What you will do
Search the material for the string "RegIdx" and copy each line where it occurs.

Data provided
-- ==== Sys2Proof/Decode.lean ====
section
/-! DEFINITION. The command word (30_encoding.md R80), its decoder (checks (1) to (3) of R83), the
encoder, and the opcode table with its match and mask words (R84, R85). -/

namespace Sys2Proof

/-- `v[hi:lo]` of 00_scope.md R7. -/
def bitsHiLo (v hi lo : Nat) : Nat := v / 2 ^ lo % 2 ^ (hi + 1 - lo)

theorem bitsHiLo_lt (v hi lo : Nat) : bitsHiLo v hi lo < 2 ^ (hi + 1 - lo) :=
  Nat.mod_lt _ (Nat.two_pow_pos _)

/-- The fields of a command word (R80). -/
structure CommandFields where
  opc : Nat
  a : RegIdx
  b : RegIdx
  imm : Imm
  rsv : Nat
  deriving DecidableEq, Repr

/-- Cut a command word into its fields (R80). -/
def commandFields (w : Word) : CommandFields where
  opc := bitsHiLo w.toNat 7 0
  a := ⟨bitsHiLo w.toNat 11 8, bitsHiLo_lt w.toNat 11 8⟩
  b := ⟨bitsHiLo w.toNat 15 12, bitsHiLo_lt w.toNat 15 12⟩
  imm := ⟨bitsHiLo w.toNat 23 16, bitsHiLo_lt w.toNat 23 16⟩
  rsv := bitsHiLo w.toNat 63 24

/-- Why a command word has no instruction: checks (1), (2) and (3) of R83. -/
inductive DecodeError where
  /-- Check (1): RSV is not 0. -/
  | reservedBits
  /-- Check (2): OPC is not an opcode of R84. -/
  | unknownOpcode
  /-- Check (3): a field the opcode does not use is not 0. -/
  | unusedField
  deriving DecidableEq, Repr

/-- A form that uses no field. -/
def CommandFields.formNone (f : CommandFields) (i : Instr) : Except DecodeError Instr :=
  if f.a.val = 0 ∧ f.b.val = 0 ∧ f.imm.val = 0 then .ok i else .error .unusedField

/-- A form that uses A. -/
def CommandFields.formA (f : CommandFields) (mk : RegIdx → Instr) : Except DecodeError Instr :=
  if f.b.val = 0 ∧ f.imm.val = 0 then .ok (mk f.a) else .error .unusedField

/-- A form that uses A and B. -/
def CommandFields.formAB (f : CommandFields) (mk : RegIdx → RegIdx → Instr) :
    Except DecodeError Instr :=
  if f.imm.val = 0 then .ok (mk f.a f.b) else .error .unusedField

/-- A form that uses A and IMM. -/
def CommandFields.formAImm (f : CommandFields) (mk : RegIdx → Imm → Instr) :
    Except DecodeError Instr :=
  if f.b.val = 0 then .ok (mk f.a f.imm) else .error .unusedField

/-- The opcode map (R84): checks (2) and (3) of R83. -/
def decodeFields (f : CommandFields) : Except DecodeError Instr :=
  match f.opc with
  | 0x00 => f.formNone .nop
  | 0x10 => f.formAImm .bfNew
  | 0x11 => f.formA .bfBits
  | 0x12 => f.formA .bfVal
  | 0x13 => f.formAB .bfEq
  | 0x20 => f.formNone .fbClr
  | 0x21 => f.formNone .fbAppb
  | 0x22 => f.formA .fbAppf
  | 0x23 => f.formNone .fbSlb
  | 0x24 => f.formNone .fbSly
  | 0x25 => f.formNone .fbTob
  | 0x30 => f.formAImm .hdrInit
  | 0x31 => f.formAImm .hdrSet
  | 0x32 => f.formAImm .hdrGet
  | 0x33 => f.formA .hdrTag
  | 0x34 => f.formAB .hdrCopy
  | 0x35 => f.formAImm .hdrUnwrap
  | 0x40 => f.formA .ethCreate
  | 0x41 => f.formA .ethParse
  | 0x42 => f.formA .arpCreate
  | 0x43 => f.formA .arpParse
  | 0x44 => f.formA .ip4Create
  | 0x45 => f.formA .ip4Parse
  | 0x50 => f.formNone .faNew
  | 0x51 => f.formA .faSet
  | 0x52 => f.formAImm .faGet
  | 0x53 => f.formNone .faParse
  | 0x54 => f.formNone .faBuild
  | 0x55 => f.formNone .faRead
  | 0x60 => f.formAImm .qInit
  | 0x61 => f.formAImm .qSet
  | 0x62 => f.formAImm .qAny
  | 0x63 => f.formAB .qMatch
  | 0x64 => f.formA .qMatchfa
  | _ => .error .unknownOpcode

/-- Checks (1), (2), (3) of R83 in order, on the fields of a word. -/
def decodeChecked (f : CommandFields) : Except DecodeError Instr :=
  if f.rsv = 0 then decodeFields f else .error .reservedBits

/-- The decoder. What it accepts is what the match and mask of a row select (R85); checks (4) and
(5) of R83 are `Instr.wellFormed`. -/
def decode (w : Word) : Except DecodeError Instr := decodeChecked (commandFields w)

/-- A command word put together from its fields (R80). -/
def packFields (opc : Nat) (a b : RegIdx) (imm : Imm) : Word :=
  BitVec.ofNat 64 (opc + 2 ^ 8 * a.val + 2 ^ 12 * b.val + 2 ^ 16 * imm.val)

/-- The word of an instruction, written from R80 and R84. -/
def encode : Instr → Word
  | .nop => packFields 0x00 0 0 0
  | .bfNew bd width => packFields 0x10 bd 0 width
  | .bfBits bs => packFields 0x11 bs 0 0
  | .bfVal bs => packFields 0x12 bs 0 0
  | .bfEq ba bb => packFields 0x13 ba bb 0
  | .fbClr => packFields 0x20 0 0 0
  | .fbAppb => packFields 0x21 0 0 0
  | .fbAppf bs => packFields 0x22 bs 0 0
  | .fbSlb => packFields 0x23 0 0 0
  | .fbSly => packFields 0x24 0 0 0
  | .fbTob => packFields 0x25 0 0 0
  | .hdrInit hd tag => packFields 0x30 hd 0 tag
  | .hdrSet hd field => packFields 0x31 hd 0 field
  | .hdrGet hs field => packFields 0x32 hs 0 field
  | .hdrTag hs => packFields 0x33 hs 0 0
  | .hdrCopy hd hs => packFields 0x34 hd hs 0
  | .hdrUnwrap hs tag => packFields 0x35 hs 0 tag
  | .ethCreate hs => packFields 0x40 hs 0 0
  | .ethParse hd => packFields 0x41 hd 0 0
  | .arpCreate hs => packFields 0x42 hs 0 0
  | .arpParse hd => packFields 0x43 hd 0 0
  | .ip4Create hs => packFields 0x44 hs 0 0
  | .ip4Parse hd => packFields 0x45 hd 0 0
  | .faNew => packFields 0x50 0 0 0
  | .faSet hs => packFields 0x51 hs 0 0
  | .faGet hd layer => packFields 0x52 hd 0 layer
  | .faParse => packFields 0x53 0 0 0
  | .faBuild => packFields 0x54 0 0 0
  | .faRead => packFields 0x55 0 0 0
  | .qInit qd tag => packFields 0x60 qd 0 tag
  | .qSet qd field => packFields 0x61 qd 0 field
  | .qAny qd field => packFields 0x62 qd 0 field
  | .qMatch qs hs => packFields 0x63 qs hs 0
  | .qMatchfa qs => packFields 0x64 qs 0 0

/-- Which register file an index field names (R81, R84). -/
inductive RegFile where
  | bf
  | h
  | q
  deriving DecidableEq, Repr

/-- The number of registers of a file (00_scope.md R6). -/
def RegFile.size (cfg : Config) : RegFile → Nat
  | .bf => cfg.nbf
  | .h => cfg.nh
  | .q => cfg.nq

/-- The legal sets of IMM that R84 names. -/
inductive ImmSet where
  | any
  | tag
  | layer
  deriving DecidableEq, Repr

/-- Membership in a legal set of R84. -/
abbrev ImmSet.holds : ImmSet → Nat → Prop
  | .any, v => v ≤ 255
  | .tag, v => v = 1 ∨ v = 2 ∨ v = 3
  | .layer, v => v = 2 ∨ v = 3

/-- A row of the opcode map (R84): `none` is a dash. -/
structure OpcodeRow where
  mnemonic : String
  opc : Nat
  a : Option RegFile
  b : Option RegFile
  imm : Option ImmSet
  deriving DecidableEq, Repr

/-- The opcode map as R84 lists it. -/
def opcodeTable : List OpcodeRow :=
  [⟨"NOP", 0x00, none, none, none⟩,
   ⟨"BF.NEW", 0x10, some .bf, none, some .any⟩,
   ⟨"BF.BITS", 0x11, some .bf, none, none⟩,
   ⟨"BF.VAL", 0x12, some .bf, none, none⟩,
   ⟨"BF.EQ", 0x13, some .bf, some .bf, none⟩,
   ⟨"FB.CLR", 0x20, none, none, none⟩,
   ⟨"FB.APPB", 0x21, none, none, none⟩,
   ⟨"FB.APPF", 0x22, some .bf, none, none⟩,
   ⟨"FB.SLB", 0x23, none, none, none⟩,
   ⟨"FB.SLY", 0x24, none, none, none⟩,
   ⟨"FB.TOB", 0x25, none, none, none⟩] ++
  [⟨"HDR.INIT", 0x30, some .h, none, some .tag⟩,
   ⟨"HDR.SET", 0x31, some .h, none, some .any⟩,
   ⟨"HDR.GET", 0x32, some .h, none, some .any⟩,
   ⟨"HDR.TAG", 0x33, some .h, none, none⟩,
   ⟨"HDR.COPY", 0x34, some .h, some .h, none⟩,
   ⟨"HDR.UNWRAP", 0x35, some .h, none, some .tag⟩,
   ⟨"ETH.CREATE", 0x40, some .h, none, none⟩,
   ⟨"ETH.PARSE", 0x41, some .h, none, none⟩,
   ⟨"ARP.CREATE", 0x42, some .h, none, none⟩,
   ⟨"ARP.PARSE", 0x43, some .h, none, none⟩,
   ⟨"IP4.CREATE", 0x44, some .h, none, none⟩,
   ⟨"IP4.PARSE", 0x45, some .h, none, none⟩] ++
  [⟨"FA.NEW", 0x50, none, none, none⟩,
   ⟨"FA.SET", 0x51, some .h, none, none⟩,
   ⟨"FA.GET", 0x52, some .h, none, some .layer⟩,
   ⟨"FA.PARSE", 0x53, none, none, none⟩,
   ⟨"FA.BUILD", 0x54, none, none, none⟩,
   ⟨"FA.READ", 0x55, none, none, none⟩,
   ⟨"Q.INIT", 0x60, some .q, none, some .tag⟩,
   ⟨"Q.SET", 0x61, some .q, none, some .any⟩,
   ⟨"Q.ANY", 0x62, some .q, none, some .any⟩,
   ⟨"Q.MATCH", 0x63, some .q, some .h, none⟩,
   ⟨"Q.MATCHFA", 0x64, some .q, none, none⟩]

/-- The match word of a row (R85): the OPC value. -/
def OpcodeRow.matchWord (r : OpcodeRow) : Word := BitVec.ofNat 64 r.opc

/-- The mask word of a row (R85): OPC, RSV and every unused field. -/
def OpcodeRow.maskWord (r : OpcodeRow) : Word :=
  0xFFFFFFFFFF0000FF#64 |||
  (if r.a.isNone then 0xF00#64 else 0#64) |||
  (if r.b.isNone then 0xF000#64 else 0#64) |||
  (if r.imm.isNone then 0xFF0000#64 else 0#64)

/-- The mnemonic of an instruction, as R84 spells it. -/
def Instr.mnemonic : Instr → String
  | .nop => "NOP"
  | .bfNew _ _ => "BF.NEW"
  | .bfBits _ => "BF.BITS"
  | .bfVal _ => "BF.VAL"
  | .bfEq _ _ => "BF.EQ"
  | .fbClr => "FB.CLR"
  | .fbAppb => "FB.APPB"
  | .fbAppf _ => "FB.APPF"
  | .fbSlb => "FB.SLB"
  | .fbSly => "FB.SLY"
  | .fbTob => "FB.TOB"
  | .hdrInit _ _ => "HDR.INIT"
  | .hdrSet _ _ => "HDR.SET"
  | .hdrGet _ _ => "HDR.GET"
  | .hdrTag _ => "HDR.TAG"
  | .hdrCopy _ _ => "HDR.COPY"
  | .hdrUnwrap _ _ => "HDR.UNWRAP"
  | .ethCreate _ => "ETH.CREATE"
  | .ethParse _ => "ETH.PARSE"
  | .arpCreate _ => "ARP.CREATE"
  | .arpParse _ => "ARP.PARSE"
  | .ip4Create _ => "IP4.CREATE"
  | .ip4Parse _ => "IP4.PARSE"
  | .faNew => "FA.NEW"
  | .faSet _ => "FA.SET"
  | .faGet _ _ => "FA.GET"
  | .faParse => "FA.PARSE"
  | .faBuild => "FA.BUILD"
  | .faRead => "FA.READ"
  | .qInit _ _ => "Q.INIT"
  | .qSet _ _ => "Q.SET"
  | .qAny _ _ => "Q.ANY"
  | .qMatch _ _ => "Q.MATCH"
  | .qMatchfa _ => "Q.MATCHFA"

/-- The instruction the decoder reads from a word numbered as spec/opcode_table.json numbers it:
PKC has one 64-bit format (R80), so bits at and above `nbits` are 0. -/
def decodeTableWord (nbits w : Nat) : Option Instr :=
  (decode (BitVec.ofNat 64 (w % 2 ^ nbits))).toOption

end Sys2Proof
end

Completed exercise
  a : RegIdx
  b : RegIdx
def CommandFields.formA (f : CommandFields) (mk : RegIdx → Instr) : Except DecodeError Instr :=
def CommandFields.formAB (f : CommandFields) (mk : RegIdx → RegIdx → Instr) :
def CommandFields.formAImm (f : CommandFields) (mk : RegIdx → Imm → Instr) :
def packFields (opc : Nat) (a b : RegIdx) (imm : Imm) : Word :=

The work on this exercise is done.